Collection entries
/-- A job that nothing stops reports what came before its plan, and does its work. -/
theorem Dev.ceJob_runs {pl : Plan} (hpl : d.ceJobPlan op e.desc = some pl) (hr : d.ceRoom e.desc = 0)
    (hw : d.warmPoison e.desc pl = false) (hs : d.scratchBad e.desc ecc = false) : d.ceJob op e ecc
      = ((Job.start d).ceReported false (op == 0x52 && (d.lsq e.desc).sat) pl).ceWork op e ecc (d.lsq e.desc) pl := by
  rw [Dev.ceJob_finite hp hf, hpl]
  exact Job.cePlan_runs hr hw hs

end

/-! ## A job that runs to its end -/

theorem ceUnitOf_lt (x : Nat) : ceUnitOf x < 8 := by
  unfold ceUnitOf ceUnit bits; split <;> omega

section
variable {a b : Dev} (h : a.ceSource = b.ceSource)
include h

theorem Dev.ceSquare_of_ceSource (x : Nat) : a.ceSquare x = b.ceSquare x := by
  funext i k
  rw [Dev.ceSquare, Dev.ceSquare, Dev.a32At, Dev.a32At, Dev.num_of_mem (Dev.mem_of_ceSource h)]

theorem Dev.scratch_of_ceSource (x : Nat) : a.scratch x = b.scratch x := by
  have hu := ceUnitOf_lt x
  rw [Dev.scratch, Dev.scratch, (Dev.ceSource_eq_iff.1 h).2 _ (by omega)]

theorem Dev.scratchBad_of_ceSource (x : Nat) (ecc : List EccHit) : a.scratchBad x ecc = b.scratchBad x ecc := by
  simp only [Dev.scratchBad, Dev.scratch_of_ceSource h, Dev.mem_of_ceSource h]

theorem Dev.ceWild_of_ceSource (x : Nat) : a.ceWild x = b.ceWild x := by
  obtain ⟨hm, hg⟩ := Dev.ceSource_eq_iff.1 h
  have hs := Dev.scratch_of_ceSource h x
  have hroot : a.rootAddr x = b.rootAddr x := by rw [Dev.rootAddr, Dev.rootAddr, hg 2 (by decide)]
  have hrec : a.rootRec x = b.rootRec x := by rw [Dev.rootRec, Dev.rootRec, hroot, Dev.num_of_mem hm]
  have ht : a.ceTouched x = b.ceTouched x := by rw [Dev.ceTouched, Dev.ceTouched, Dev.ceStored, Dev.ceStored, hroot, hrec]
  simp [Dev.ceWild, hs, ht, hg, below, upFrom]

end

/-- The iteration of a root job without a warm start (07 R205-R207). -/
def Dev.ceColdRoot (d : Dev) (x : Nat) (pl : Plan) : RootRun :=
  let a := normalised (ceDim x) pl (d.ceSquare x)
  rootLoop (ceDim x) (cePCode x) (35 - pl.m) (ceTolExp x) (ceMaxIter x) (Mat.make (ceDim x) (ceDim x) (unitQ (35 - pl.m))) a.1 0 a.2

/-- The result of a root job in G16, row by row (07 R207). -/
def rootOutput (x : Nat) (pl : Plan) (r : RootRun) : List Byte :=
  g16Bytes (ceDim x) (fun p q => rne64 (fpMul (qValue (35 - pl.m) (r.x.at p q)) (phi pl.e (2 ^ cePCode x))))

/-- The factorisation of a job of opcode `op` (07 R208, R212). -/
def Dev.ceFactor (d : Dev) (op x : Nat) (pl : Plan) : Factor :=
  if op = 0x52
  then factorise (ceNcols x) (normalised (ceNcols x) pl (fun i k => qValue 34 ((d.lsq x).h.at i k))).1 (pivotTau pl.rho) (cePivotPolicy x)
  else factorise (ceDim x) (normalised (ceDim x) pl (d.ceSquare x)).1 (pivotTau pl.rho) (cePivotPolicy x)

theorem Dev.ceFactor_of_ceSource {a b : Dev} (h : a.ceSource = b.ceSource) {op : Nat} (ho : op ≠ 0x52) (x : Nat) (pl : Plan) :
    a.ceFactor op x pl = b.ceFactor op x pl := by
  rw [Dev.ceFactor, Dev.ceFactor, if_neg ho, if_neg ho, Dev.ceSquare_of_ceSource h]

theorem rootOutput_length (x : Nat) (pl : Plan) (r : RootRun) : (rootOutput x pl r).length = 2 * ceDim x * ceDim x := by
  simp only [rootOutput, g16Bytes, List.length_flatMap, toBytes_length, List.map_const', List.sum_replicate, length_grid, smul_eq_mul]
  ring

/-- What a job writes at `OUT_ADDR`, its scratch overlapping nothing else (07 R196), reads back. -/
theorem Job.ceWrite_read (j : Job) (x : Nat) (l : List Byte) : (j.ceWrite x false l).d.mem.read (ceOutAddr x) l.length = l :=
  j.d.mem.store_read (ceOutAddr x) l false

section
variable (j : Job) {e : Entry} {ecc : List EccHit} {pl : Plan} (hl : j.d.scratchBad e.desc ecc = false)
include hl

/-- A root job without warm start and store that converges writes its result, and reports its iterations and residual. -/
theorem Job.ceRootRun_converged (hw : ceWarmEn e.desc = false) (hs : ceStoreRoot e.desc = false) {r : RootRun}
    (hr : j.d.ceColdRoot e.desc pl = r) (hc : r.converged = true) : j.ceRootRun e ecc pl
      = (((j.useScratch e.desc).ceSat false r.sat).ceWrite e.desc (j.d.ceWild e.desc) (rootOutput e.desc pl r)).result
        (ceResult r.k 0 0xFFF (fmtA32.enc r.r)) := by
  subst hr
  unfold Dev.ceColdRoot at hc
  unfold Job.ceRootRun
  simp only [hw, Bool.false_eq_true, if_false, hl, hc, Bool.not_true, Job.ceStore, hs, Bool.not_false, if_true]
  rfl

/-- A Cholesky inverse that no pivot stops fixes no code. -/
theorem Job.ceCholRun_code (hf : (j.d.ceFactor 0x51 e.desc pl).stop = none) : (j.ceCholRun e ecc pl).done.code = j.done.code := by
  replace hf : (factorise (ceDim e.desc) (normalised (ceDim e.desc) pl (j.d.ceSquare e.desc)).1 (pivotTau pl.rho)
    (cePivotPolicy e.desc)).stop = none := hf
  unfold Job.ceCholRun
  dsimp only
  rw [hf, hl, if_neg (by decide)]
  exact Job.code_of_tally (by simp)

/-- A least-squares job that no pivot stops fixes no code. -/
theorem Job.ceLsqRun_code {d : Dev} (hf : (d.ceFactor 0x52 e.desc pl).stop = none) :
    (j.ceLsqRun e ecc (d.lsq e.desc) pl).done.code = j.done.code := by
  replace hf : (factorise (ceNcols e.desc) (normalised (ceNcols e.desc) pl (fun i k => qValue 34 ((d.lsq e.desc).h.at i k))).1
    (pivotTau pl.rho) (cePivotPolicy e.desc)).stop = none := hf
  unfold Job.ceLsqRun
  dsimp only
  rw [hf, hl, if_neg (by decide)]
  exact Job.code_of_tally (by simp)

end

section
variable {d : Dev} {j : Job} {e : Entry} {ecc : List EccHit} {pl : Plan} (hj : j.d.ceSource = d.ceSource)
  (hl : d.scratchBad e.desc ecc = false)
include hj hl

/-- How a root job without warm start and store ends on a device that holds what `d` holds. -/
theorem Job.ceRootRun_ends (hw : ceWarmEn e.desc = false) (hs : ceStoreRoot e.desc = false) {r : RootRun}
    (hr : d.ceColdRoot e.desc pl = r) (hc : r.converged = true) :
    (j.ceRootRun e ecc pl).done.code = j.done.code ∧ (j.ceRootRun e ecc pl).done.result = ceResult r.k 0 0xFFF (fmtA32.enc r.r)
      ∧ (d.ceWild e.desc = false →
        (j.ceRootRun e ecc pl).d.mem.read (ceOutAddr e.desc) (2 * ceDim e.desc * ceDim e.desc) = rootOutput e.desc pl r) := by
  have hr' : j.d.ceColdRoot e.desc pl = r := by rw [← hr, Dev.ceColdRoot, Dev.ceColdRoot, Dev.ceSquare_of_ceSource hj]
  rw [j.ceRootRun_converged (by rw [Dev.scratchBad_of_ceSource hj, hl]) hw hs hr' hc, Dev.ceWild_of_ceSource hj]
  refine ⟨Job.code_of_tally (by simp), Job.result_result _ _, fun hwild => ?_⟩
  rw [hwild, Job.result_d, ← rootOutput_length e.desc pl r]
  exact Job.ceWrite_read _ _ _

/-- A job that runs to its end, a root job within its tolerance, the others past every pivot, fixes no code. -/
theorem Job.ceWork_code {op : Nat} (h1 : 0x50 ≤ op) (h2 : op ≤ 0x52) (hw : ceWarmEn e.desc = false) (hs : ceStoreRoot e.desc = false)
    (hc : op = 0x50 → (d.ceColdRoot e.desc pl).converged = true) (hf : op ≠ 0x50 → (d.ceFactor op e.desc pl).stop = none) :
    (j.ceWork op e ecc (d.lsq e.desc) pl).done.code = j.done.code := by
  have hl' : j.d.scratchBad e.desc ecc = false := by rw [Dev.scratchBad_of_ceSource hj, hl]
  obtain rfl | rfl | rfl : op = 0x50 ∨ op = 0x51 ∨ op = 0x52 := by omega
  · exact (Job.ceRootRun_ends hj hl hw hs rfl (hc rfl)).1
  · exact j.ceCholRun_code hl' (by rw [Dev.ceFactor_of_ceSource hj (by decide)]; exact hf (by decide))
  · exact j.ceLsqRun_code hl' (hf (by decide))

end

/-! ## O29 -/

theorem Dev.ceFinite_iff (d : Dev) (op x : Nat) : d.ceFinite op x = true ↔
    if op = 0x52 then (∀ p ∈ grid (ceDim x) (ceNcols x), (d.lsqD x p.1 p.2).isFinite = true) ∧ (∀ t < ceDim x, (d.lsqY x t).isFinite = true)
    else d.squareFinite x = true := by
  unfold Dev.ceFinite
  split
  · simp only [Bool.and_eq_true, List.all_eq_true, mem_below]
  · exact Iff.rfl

...

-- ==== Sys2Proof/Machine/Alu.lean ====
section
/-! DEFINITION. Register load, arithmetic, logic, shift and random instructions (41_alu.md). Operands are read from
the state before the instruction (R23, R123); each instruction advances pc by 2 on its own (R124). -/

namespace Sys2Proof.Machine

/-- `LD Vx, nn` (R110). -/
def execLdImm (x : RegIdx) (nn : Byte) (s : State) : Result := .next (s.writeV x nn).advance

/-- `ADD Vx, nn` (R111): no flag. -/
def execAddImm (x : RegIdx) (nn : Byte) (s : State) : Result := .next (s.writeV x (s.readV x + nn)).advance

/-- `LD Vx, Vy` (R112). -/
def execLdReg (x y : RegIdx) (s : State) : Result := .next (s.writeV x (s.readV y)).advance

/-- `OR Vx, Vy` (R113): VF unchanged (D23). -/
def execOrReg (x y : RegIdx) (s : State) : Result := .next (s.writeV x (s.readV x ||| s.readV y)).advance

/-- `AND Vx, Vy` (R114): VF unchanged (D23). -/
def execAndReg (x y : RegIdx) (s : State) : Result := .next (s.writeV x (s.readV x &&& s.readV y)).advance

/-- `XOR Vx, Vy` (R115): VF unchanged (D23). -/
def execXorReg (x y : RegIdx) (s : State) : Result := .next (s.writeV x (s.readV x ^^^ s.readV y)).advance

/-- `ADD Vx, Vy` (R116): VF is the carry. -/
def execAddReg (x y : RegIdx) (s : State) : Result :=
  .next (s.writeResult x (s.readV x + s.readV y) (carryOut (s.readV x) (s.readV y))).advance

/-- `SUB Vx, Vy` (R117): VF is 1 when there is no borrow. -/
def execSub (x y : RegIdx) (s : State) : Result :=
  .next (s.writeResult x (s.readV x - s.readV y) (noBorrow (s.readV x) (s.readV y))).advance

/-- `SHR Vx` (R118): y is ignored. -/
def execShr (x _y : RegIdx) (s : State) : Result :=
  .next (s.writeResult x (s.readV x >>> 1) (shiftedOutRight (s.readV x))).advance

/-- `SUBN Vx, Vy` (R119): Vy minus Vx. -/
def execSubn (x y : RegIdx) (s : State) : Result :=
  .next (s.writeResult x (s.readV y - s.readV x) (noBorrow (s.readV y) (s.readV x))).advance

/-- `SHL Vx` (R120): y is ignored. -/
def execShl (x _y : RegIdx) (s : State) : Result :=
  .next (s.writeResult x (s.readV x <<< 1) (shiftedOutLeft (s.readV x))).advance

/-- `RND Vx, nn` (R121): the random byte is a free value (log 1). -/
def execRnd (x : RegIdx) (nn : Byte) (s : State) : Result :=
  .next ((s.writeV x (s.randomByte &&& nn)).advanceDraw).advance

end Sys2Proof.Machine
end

▶ _Work task_
Reproduce each line from the records that contains the word "decide".

▶ _Exercise response_
  have hroot : a.rootAddr x = b.rootAddr x := by rw [Dev.rootAddr, Dev.rootAddr, hg 2 (by decide)]
  rw [hf, hl, if_neg (by decide)]
  rw [hf, hl, if_neg (by decide)]
  · exact j.ceCholRun_code hl' (by rw [Dev.ceFactor_of_ceSource hj (by decide)]; exact hf (by decide))
  · exact j.ceLsqRun_code hl' (hf (by decide))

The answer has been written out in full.